__INSTRUCTIONS FOR THE TASK__: Your task is to copy every line of the entries that holds the word "extractLsb".

--------------------------------

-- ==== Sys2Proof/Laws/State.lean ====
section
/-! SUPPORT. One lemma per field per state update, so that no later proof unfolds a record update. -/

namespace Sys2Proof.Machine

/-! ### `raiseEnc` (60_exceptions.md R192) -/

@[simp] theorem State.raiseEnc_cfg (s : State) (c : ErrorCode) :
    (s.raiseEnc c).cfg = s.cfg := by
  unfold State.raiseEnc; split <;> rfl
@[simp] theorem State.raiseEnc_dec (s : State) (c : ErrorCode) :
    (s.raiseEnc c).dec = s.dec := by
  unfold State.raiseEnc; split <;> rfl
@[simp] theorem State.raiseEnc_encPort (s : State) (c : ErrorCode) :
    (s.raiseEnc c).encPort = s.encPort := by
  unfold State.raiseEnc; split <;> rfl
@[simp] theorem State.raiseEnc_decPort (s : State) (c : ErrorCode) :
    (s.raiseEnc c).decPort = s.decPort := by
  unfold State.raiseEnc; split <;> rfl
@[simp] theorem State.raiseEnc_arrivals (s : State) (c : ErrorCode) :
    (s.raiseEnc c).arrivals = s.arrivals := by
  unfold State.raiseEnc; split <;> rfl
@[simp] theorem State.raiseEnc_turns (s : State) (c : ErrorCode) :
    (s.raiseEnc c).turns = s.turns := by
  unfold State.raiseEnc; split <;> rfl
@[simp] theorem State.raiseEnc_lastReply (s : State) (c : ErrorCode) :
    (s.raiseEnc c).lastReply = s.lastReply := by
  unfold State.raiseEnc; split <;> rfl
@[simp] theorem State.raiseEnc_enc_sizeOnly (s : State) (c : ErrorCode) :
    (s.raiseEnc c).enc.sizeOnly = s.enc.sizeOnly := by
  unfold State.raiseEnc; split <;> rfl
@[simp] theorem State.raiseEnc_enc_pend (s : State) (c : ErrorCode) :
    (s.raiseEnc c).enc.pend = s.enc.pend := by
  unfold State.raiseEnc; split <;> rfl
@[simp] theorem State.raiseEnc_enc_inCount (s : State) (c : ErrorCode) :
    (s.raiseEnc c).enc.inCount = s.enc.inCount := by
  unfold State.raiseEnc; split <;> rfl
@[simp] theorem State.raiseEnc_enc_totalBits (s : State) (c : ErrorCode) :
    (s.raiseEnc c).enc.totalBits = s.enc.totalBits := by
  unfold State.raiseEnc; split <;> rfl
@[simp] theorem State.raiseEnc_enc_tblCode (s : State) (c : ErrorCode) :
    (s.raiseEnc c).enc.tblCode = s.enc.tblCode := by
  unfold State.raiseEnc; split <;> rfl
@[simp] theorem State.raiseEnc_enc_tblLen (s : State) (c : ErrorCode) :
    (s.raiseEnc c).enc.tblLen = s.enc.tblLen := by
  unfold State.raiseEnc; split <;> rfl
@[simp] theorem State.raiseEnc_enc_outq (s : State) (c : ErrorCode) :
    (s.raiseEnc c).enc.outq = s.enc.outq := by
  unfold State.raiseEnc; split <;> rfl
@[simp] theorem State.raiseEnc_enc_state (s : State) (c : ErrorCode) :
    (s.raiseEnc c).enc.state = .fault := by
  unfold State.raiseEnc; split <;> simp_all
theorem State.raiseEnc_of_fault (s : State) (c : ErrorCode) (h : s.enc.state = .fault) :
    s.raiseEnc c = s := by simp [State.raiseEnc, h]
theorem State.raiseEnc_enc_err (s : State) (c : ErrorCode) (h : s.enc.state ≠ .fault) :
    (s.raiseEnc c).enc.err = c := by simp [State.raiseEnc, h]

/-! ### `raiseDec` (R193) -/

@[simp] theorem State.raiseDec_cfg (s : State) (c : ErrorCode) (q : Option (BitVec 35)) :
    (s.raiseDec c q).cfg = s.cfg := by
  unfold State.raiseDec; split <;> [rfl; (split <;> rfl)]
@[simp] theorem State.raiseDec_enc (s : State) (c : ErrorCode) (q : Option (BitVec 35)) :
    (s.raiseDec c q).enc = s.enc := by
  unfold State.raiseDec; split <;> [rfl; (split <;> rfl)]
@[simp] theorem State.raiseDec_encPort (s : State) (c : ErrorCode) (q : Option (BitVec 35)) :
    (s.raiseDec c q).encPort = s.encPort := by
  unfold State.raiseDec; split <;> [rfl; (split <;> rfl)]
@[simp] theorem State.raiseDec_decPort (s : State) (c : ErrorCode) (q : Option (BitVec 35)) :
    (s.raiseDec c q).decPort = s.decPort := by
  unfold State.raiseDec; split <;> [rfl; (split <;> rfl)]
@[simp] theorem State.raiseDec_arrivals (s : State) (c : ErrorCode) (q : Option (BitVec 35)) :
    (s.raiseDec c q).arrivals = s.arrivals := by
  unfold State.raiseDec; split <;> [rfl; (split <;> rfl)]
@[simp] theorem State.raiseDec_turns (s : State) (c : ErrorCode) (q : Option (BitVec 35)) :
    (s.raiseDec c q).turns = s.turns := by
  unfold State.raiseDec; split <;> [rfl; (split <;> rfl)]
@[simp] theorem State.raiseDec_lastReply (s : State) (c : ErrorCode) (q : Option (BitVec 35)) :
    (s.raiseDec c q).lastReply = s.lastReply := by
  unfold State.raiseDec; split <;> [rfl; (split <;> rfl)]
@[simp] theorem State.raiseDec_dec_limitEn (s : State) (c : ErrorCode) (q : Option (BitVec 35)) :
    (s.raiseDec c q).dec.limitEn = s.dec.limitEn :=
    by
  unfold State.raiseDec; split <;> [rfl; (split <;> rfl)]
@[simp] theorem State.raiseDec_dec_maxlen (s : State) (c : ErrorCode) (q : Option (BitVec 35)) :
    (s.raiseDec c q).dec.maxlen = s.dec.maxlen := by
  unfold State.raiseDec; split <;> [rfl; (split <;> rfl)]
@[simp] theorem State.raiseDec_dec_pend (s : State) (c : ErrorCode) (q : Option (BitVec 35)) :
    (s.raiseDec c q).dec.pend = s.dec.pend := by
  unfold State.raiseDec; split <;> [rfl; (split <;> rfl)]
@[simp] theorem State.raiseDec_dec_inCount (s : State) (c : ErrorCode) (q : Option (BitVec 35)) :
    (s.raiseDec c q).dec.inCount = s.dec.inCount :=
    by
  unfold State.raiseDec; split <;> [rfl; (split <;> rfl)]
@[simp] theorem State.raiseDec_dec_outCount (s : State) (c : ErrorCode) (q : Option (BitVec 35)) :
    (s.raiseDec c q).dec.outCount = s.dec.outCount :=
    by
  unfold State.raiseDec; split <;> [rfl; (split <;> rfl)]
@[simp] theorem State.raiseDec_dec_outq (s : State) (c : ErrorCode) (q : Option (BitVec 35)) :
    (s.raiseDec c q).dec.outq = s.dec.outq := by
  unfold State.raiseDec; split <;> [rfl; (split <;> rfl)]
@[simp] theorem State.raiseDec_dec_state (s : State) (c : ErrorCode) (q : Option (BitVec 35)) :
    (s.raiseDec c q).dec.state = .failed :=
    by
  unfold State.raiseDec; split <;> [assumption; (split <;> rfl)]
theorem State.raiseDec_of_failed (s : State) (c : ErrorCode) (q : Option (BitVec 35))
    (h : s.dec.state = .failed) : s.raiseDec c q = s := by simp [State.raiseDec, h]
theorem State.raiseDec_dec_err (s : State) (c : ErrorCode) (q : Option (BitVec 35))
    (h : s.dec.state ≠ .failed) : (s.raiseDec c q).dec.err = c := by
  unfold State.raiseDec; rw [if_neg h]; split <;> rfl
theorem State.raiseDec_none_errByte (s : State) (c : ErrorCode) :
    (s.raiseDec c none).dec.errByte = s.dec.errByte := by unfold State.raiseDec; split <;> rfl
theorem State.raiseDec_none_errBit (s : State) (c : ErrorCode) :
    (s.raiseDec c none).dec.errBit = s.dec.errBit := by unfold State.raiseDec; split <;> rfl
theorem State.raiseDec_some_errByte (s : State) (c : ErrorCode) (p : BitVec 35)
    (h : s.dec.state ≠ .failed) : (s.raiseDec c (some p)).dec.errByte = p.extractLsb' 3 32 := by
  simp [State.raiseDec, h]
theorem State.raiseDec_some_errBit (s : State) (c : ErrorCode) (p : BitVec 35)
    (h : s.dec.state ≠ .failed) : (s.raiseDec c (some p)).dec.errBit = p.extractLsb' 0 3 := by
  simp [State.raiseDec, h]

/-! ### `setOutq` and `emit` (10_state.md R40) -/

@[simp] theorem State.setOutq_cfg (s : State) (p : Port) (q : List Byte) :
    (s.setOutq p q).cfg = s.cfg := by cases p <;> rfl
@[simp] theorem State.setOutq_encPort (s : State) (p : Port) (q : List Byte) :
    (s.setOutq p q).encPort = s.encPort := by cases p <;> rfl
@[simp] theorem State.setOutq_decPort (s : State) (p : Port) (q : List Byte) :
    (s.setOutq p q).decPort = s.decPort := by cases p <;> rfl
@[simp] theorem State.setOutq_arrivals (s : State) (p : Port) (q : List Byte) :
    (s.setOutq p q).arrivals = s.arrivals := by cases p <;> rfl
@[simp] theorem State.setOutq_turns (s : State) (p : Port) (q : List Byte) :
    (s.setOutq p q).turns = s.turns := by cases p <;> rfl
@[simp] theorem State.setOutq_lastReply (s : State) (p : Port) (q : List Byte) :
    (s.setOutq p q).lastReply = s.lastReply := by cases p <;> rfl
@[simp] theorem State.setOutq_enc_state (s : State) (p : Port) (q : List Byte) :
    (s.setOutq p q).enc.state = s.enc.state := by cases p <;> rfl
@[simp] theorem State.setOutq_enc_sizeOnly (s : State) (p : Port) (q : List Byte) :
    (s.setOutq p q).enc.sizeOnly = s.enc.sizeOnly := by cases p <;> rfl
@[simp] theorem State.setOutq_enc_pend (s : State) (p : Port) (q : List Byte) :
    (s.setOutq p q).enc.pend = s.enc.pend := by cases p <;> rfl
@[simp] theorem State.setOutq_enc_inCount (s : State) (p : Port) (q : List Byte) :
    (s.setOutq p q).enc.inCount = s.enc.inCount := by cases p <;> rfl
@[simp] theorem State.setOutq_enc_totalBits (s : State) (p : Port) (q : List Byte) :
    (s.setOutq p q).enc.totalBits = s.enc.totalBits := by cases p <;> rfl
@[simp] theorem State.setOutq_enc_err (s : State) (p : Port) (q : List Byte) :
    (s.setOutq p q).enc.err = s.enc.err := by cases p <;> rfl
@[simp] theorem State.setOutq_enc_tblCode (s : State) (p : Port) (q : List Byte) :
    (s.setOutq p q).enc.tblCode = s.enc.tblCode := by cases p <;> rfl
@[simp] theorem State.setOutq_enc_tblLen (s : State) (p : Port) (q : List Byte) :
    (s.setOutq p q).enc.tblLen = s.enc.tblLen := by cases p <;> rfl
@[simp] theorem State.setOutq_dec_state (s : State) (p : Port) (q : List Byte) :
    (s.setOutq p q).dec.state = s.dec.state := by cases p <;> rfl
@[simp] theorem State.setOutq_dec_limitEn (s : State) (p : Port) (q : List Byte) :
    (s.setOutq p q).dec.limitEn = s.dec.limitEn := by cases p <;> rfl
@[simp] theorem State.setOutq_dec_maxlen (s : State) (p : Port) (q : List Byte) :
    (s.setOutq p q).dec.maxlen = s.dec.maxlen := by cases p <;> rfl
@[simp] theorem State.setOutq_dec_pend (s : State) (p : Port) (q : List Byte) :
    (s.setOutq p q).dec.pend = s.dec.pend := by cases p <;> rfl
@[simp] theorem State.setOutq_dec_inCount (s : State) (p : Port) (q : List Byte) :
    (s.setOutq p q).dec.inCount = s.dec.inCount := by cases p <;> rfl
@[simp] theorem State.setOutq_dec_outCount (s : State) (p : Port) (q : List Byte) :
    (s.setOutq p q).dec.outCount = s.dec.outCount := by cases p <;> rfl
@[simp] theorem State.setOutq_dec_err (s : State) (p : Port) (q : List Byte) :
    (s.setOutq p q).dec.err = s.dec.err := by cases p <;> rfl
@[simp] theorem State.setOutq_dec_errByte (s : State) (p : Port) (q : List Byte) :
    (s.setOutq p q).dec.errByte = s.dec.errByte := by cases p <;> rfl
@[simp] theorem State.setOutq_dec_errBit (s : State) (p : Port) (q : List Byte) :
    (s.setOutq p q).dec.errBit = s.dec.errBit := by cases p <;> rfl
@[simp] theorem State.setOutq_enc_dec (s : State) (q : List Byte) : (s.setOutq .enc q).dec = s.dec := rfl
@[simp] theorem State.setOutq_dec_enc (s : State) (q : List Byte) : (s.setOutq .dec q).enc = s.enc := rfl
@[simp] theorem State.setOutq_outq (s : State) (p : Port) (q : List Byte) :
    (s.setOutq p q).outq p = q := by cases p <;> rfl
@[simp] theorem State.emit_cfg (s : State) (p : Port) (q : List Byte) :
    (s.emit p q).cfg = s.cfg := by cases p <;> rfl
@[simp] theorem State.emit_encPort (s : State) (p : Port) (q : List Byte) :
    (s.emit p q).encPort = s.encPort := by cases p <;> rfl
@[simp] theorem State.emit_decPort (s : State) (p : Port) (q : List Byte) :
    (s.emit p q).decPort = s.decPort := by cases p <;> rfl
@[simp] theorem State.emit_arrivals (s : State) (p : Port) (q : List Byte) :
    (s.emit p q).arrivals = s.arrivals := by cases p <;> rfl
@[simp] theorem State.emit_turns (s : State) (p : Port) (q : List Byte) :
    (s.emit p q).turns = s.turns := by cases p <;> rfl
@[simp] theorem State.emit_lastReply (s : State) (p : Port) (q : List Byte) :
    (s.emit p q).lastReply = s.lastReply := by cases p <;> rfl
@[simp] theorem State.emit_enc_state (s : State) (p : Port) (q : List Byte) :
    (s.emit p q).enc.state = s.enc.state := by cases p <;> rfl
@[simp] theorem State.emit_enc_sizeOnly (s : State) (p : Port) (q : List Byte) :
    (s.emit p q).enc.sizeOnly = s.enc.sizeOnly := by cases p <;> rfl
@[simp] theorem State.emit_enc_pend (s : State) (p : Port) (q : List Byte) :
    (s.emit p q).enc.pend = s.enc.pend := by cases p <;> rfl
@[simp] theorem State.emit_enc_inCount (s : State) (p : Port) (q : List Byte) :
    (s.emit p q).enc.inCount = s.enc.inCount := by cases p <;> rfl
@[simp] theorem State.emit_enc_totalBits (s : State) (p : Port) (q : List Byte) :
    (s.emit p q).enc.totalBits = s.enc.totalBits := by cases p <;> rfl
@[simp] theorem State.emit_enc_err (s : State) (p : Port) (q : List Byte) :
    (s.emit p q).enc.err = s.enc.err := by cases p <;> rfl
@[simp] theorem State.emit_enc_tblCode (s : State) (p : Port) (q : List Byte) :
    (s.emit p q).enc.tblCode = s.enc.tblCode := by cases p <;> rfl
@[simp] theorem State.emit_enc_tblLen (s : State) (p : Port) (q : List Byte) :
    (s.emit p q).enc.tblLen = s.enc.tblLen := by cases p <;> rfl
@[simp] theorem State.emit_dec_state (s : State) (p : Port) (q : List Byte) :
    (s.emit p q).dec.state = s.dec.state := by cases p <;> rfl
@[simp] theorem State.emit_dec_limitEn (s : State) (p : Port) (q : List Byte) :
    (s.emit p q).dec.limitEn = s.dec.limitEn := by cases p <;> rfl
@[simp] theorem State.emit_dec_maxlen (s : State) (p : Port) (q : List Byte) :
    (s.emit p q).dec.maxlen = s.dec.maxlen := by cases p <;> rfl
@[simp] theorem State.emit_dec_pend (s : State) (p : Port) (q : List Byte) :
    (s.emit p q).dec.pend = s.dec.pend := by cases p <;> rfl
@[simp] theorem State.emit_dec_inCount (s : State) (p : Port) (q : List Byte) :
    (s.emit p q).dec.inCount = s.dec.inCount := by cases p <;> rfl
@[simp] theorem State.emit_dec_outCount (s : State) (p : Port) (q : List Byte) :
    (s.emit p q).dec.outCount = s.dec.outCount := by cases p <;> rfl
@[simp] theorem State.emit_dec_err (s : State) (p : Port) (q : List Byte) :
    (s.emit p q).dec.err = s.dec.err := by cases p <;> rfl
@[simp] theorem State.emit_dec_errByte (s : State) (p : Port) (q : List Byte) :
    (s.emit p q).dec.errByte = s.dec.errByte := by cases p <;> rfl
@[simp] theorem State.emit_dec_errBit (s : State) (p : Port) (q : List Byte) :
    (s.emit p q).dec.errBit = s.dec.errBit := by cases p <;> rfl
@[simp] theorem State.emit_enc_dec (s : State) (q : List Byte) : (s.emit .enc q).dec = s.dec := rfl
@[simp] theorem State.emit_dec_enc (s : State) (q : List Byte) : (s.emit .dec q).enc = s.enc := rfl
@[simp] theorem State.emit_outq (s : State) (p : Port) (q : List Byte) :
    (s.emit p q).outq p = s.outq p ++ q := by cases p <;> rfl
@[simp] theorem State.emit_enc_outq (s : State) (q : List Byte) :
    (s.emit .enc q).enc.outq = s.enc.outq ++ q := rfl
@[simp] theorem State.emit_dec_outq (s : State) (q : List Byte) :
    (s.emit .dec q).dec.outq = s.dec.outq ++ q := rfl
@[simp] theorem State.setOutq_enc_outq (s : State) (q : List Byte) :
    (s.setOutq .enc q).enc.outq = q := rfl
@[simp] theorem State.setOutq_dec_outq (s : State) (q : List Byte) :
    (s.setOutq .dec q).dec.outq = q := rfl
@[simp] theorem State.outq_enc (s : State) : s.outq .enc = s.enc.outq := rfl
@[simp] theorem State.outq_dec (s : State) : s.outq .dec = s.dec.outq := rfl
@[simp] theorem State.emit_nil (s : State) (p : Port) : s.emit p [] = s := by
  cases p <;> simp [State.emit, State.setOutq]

--------------------------------

__TASK RESULT__:
    (h : s.dec.state ≠ .failed) : (s.raiseDec c (some p)).dec.errByte = p.extractLsb' 3 32 := by
    (h : s.dec.state ≠ .failed) : (s.raiseDec c (some p)).dec.errBit = p.extractLsb' 0 3 := by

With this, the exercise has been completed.